Михайло машет рукой и отворачивается от него.
Макромир
Вася Жуткин — рабочий парень лет двадцати трех — был существо не то что веселое, но веселье которого имело всегда мрачную целенаправленность. Он, например, улыбался, когда шел к зубному врачу. Улыбался, когда у него вычитали из зарплаты. Обычное же его состояние было подавленное.
Когда он пробегал по улицам, все принимали его за среднего расторопного человека. Между прочим, он почему-то не различал события своей внутренней жизни от домов, то и дело попадающихся ему в городе. Правда, больше всего он не любил огоньки, особенно ночные, дальние, тогда все сливалось для него в один ряд, и он забывал, где он родился, кто он такой и что с ним было. Плясать же Вася Жуткин, напротив, любил. Плясал он на обыкновенном полу, всегда один, только для видимости вознося руки в воздухе. Прогуливался же после пляски он, наоборот, в парах и всегда молчком, тогда как в пляске любил спеть.
Последние года три пальтецо он носил одно и то же, грязненько-коричневое, но понравившееся ему из-за сходства с цветом его волос.
Мать свою он забыл сразу, как только приехал в город на работы из подмосковной деревни; помнил он только огромный, отяжелевший зад одной старой коровы, который ему почему-то всегда хотелось подбросить. Вообще надо сказать, что все тяжелое, особенное живое, Вася Жуткин не терпел. Поэтому больше всего на свете он боялся слонов. Один раз он даже сбежал из зоопарка в пивную, чтобы забыться.
Жил он в рабочем общежитии, и все почему-то считали его необычайно обычным человеком.

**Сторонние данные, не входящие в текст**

/-- The stream of each instruction (R34). -/
def Instr.stream : Instr → Stream
  | .nop _ => .a
  | .trapc _ => .a
  | .trapret _ => .a
  | .rgnNew _ => .a
  | .rgnSet _ => .a
  | .rgnKill _ => .a
  | .bind _ => .a
  | .preemptFiring _ => .a
  | .preemptRegion _ => .a
  | .preemptResume _ => .a
  | .add _ => .a
  | .sub _ => .a
  | .mul _ => .a
  | .mulhI64 _ => .a
  | .mulhN64 _ => .a
  | .quoI64 _ => .a
  | .quoN64 _ => .a
  | .remI64 _ => .a
  | .remN64 _ => .a
  | .andBits _ => .a
  | .orBits _ => .a
  | .xorBits _ => .a
  | .andn _ => .a
  | .shl _ => .a
  | .shr _ => .a
  | .sra _ => .a
  | .rot _ => .a
  | .clz _ => .a
  | .ctz _ => .a
  | .popc _ => .a
  | .cmp _ => .a
  | .sel _ => .a
  | .minI64 _ => .a
  | .minN64 _ => .a
  | .maxI64 _ => .a
  | .maxN64 _ => .a
  | .mov _ => .a
  | .lea _ => .a
  | .gaddr _ => .a
  | .bfxI64 _ => .a
  | .bfxN64 _ => .a
  | .bfi _ => .a
  | .br _ => .a
  | .brl _ => .a
  | .jmp _ => .a
  | .jmpl _ => .a
  | .ret _ => .a
  | .loop _ => .a
  | .pand _ => .a
  | .por _ => .a
  | .pxor _ => .a
  | .pnot _ => .a
  | .phead _ => .a
  | .ptail _ => .a
  | .pcnt _ => .a
  | .endFiring _ => .a
  | .yield _ => .a
  | .idem _ => .a
  | .xloop _ => .x
  | .ld _ => .a
  | .st _ => .a
  | .ldm _ => .a
  | .stm _ => .a
  | .ldc _ => .a
  | .pref _ => .a
  | .flush _ => .a
  | .inv _ => .a
  | .iget _ => .a
  | .iput _ => .a
  | .scnt _ => .a
  | .handover _ => .a
  | .reclass _ => .a
  | .fence _ => .a
  | .amoAdd _ => .a
  | .amoAnd _ => .a
  | .amoOr _ => .a
  | .amoXor _ => .a
  | .amoMin _ => .a
  | .amoMax _ => .a
  | .amoUmin _ => .a
  | .amoUmax _ => .a
  | .amoSwap _ => .a
  | .amoFadd _ => .a
  | .amofAdd _ => .a
  | .amofAnd _ => .a
  | .amofOr _ => .a
  | .amofXor _ => .a
  | .amofMin _ => .a
  | .amofMax _ => .a
  | .amofUmin _ => .a
  | .amofUmax _ => .a
  | .amofSwap _ => .a
  | .amofFadd _ => .a
  | .amoUAdd _ => .a
  | .amoUAnd _ => .a
  | .amoUOr _ => .a
  | .amoUXor _ => .a
  | .amoUMin _ => .a
  | .amoUMax _ => .a
  | .amoUUmin _ => .a
  | .amoUUmax _ => .a
  | .amoUFadd _ => .a
  | .cas _ => .a
  | .casw _ => .a
  | .bari _ => .a
  | .bar _ => .a
  | .barw _ => .a
  | .dmclose _ => .a
  | .tlbi _ => .a
  | .fork _ => .a
  | .join _ => .a
  | .dqcnt _ => .a
  | .futNew _ => .a
  | .futSet _ => .a
  | .futGet _ => .a
  | .futFree _ => .a
  | .mbxBind _ => .a
  | .mbxFree _ => .a
  | .mbxrd _ => .a
  | .send _ => .a
  | .evt _ => .a
  | .wfe _ => .a
  | .gangOn _ => .a
  | .gangOff _ => .a
  | .rfork _ => .a
  | .launch _ => .a
  | .poolset _ => .a
  | .poolsetWait _ => .a
  | .poolrd _ => .a
  | .hwmSet _ => .a
  | .viewSet _ => .a
  | .viewClr _ => .a
  | .tset _ => .a
  | .tstat _ => .a
  | .tclr _ => .a
  | .qpop _ => .a
  | .qcnt _ => .a
  | .streamBind _ => .a
  | .streamEnd _ => .a
  | .winSet _ => .a
  | .srd _ => .a
  | .swr _ => .a
  | .logrd _ => .a
  | .logext _ => .a
  | .vadd _ => .x
  | .vsub _ => .x
  | .vmul _ => .x
  | .vmin _ => .x
  | .vmax _ => .x
  | .vabs _ => .x
  | .vneg _ => .x
  | .vfma _ => .x
  | .vfms _ => .x
  | .vfnma _ => .x
  | .vcmp _ => .x
  | .vsel _ => .x
  | .vclass _ => .x
  | .vcvt _ => .x
  | .vrsum _ => .x
  | .vrmax _ => .x
  | .vrmin _ => .x
  | .vand _ => .x
  | .vor _ => .x
  | .vxor _ => .x
  | .vandn _ => .x
  | .vshl _ => .x
  | .vshr _ => .x
  | .vsra _ => .x
  | .vadds _ => .x
  | .vsubs _ => .x
  | .vmulh _ => .x
  | .vperm _ => .x
  | .vbcast _ => .x
  | .vrot _ => .x
  | .vzip _ => .x
  | .vunzip _ => .x
  | .vcomp _ => .x
  | .vext _ => .x
  | .vins _ => .x
  | .vmov _ => .x
  | .vsign _ => .x
  | .vrand _ => .x
  | .div _ => .x
  | .sqrt _ => .x
  | .rcp _ => .x
  | .rsq _ => .x
  | .exp _ => .x
  | .expB2 _ => .x
  | .log _ => .x
  | .logB2 _ => .x
  | .sin _ => .x
  | .cos _ => .x
  | .tanh _ => .x
  | .tanhSig _ => .x
  | .erf _ => .x
  | .mma _ => .x
  | .mmaS _ => .x
  | .dmma _ => .x
  | .mscale _ => .x
  | .mzero _ => .x
  | .mflags _ => .x
  | .mdrain _ => .x
  | .mload _ => .x
  | .mstore _ => .x
  | .mxpose _ => .x
  | .mcvt _ => .x
  | .gatt _ => .a
  | .gdet _ => .a
  | .gbel _ => .x
  | .gcomb _ => .x
  | .gmarg _ => .x
  | .gdamp _ => .x
  | .gsend _ => .x
  | .gres _ => .x
  | .gmean _ => .x
  | .gcut _ => .a
  | .gcutrd _ => .a
  | .cvrd _ => .a
  | .cdef _ => .e
  | .cswap _ => .e
  | .cstat _ => .e
  | .cins _ => .e
  | .cdel _ => .e
  | .cprobe _ => .e
  | .clook _ => .e
  | .crehash _ => .e
  | .cfence _ => .e
  | .hcopy _ => .e
  | .hgath _ => .e
  | .hscat _ => .e
  | .hpack _ => .e
  | .hunpk _ => .e
  | .hwait _ => .e
  | .hcancel _ => .e
  | .viewRegisterWrite _ => .a
  | .sclbaseWrite _ => .a
  | .flagRegisterWrite _ => .a
  | .linkEnable _ _ => .none
  | .linkDisable _ _ => .none
  | .linkRetrain _ _ => .none
  | .lineFetch _ _ _ => .none
  | .lineRefetch _ _ _ => .none
  | .trapEntry _ _ => .none
  | .firingStart _ => .none
  | .regionDiscard _ _ => .none
  | .wholeSave _ _ => .none
  | .portForward _ _ _ => .none
  | .loadDataReturn _ => .none
  | .streamReadFetch _ _ _ => .none
  | .streamWriteStore _ _ _ => .none
  | .xloopPass _ _ => .none
  | .storeAck _ => .none
  | .remoteAccessPerform _ => .none
  | .poolMoveRecheck _ _ => .none
  | .poolMoveDone _ => .none
  | .matrixEntryComplete _ _ => .none
  | .followOnProduct _ => .none
  | .heliostatCommandStart _ _ => .none
  | .heliostatCommandComplete _ => .none
  | .mloadFillComplete _ _ => .none
  | .mstoreDrainComplete _ _ => .none
  | .mdrainWake _ _ => .none
  | .coreRetentionEntry _ => .none
  | .coreWake _ => .none
  | .ctsAdvance _ => .none
  | .cacheFillComplete _ => .none
  | .homeRequest _ => .none
  | .hcExclusiveGrant _ => .none
  | .hcRecall _ => .none
  | .uGrant _ => .none
  | .uRecall _ => .none
  | .owHandoverAtHome _ => .none
  | .owGrant _ => .none
  | .reclassTlbsConfirmed _ => .none
  | .reclassDrained _ => .none
  | .mailboxEntryArrival _ => .none
  | .mailboxHeldAppend _ _ => .none
  | .eventDelivery _ => .none
  | .wfeTimeout _ _ => .none
  | .stealRequest _ => .none
  | .gsendArrival _ => .none
  | .cutStartArrival _ => .none
  | .markerArrival _ => .none
  | .almanacQuietPass _ => .none
  | .catalogueUpdateApply _ => .none
  | .pageWalk _ _ _ => .none
  | .tlbiTarget _ => .none
  | .launchFirmwareReply _ => .none
  | .launchNofirmTimeout _ => .none
  | .bindOpcBind _ _ => .none
  | .unbind _ _ => .none
  | .hold _ _ => .none
  | .release _ _ => .none
  | .mergeEntryArrival _ => .none
  | .dmRoundComplete _ => .none
  | .powerUp _ => .none
  | .thermalThrottle _ _ => .none
  | .powerThrottle _ _ => .none
  | .thermalShutdown _ _ => .none
  | .dramCrcRetry _ _ => .none
  | .dramScrub _ _ => .none
  | .writebackUe _ _ _ => .none
  | .linkAnResolved _ _ => .none
  | .linkAnTimeout _ _ => .none
  | .linkTrainDone _ _ => .none
  | .linkTrainTimeout _ _ => .none
  | .linkLock _ _ => .none
  | .linkLockTimeout _ _ => .none
  | .linkAssocDone _ _ => .none
  | .linkAssocRefused _ _ => .none
  | .linkAssocTimeout _ _ => .none
  | .linkFail _ _ => .none
  | .linkFailedRetry _ _ => .none
  | .fabricPacketArrival _ => .none
  | .fabricResend _ => .none
  | .fabricTimeout _ => .none
  | .hostQueueMessage _ _ _ _ => .none
  | .hostQueueLaunch _ _ _ _ => .none
  | .hostQueueFirmware _ _ _ _ => .none
  | .outboundAppend _ _ => .none
  | .hostWindowRead _ _ _ _ _ => .none
  | .hostWindowWrite _ _ _ _ _ => .none
  | .catalogueCommandAnswer _ => .none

Считалось, что он все время должен быть в пятнах.
Но действительность уже давно примелькалась ему. С ней, с действительностью, у Васи были самые холодные и странно-суровые отношения. Суровей даже, чем со своей любовницей, у которой он срезал на вечную память волосы и клал их около себя под левый кулак, когда, оглядываясь, обедал в шумной столовой.
К Богу у Васи было слегка шизофреническое отношение: не то чтобы он считал, что Бога не существует, но ему почему-то всегда хотелось плакать, когда он вспоминал о Боге.